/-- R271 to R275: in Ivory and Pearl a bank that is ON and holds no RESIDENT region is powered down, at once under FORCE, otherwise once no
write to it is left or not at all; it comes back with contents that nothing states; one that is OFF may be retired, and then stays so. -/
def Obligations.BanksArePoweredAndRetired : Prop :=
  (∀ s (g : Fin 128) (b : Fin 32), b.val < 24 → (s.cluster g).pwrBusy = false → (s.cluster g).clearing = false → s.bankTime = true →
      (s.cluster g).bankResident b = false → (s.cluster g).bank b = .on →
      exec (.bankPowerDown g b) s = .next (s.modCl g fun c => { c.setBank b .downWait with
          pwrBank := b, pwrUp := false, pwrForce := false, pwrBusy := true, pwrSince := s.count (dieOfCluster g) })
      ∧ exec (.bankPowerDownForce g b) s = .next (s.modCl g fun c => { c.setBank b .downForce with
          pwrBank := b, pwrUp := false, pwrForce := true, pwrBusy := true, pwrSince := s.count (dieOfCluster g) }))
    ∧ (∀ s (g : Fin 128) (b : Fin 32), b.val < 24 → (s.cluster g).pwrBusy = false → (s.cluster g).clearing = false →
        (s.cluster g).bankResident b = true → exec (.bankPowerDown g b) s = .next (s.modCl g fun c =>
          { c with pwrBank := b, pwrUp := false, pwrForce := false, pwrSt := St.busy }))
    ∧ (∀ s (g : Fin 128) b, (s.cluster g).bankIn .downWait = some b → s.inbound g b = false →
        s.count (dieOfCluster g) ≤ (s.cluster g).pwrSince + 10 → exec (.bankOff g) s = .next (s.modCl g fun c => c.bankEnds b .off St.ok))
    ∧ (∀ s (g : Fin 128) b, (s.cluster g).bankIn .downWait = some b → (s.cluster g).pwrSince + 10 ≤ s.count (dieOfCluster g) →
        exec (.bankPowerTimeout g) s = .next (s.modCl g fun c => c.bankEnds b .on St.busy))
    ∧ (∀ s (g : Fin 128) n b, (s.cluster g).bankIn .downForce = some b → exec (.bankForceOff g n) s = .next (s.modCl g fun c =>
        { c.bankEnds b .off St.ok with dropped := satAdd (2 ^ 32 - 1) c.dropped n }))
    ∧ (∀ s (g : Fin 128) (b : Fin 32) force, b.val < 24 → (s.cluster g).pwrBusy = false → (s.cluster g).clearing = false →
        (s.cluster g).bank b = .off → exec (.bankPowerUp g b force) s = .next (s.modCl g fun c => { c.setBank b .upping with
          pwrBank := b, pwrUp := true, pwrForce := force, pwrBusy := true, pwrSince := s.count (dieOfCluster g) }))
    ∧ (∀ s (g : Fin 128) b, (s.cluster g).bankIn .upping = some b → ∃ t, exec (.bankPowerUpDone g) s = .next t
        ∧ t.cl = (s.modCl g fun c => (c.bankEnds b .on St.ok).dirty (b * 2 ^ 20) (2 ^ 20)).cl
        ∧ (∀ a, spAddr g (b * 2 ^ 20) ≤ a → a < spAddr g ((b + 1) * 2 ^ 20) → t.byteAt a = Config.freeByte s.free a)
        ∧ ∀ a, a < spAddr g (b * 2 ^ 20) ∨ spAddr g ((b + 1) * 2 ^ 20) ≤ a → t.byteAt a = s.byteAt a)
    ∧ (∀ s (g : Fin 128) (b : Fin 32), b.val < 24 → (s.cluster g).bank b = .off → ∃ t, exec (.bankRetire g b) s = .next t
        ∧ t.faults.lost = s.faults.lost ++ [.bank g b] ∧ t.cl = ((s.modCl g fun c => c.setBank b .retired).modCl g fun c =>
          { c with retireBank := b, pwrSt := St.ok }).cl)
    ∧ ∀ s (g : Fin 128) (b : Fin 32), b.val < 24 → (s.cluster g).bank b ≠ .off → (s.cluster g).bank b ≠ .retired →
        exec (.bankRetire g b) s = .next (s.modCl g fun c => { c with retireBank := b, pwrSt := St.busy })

━━━

> [What the exercise asks] Transcribe the lines above between the line holding "s.bankTime = true →" and the line holding "b .downWait with", inclusive, exactly as they stand and with nothing added.

> [Result of this task]
  (∀ s (g : Fin 128) (b : Fin 32), b.val < 24 → (s.cluster g).pwrBusy = false → (s.cluster g).clearing = false → s.bankTime = true →
      (s.cluster g).bankResident b = false → (s.cluster g).bank b = .on →
      exec (.bankPowerDown g b) s = .next (s.modCl g fun c => { c.setBank b .downWait with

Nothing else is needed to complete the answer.